YOUR ASSIGNMENT: Filter these entries down to the lines that hold the word "downTx", and show each of them.

[Saved data entries]
┄┄┄┄┄┄┄┄┄┄
-- ==== Sys2Proof/Tests/Slice0.lean ====
section
/-! SUPPORT. Tests: ill-formed commands that the check refuses, states and operands that meet the hypotheses of the statements, small
tests of single steps. -/

open Sys2Proof Sys2Proof.Machine

set_option Elab.async false

namespace Sys2Proof.Tests

-- commands that are not well-formed

theorem test_wf_function : (Instr.warmReset 128).wf = false := by decide
theorem test_wf_agent : (Instr.mopPush 64).wf = false := by decide
theorem test_wf_host_queue : (Instr.doorbell 1 4096 0).wf = false := by decide
theorem test_wf_partition : (Instr.ptSwapWriteDone 64).wf = false := by decide
theorem test_wf_admin_queue : (Instr.nop 65 0).wf = false := by decide
theorem test_wf_source : (Instr.errPairOnset 2304).wf = false := by decide
theorem test_wf_launch : (Instr.recordWrite (2 ^ 32)).wf = false := by decide +kernel
theorem test_wf_wait_entry : (Instr.waitTimeout 3 256).wf = false := by decide +kernel
theorem test_wf_handle : (Instr.handleCacheFill 1 (2 ^ 20) true 0).wf = false := by decide +kernel
theorem test_wf_flag_handle : (Instr.memoryFlagWriteDone 1 (2 ^ 32) true).wf = false := by decide +kernel
theorem test_wf_engine_queue : (Instr.heldLaunchRecheck 1024).wf = false := by decide
theorem test_wf_local_queue : (Instr.presentMop 1 16).wf = false := by decide
theorem test_wf_node : (Instr.nodeStart 3 65536).wf = false := by decide +kernel
theorem test_wf_core : (Instr.coreGrant 0x308).wf = false := by decide
theorem test_wf_r_format : (Instr.scAdd { core := 0x300, pg := 0, pn := false, d := 32, a := 0, b := 0 }).wf = false := by decide
theorem test_wf_i_format : (Instr.scAddi { core := 0x300, pg := 8, pn := false, d := 0, a := 0, imm := 0 }).wf = false := by decide
theorem test_wf_l_format : (Instr.scLi { core := 0x240, pg := 0, pn := false, d := 0, imm := 0 }).wf = false := by decide
theorem test_wf_b_format : (Instr.scBr { core := 0x300, pg := 8, pn := false, off := 0 }).wf = false := by decide
theorem test_wf_v_format : (Instr.scVadd { core := 0x300, pg := 0, pn := false, d := 0, a := 0, b := 0, fmt := 16 }).wf = false := by decide
theorem test_wf_outcome : (Instr.spinOutcome 0x300 4).wf = false := by decide
theorem test_wf_report : (Instr.eqDone 1 0 0 { cycles := 2 ^ 48, ns10 := 0, fflags := 0 }).wf = false := by decide +kernel
theorem test_wf_sequence : (Instr.rootCacheFill 1 65536 true 0).wf = false := by decide +kernel
theorem test_wf_epoch : (Instr.epochReclaim 1 2 65536).wf = false := by decide +kernel
theorem test_wf_link : (Instr.xcAck 8 0).wf = false := by decide
theorem test_wf_chip : (Instr.remoteSetSend 64).wf = false := by decide
theorem test_wf_group : (Instr.holdTimeout 2 1024 3).wf = false := by decide
theorem test_wf_test_instance : (Instr.mbistStart 65).wf = false := by decide
theorem test_wf_access : (Instr.hostAccess { fn := 1, addr := 2 ^ 26, size := 4, wr := false, strobes := 15, data := 0 }).wf = false := by
  decide +kernel
theorem test_wf_region : (Instr.stkWear 12 0 { region := 2 ^ 20, dir := 0, led := 0 } 0 []).wf = false := by decide +kernel
theorem test_wf_translation : (Instr.translationEnd
    { failCode := 0, failOff := 0, slices := 5, codes := [] }).wf = false := by decide +kernel

-- states of the witnesses

/-- READY with two agents admitted and running, partition 1 ACTIVE with flags 0–99 and a table of 64 entries, queue 3 its own. -/
def rdy : State := { State.reset with
  glb := { State.reset.glb with
    blk := .ready, por := false, phase := 15, fuseSeen := true, agents := [(0, 1), (1, 1)] }
  agents := [(0, { running := true, initDone := true, initOk := true }), (1, { running := true, initDone := true, initOk := true })]
  links := [(0, { up := true, downTx := { credits := 32 }, upTx := { credits := 32 } }),
    (1, { up := true, downTx := { credits := 32 }, upTx := { credits := 32 } })]
  parts := [(1, {
    st := .active, flagBase := 0, flagCount := 100, htabEntries := 64, queueLimit := 8, gctxCount := 4, waitLimit := 100
    basinLimit := 16, engineShare := 50, sluiceShare := 50 })]
  queues := [(3, { st := .enabled, owner := 1, log2 := 4 })] }

/-- A launch that runs for queue 3 with a charge on engine queue 0. -/
def lch : Launch := { queue := 3, part := 1, stage := .running, charge := [(0, 100)], total := 100 }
┄┄┄┄┄┄┄┄┄┄
RESPONSE TO THE TASK:
  links := [(0, { up := true, downTx := { credits := 32 }, upTx := { credits := 32 } }),
    (1, { up := true, downTx := { credits := 32 }, upTx := { credits := 32 } })]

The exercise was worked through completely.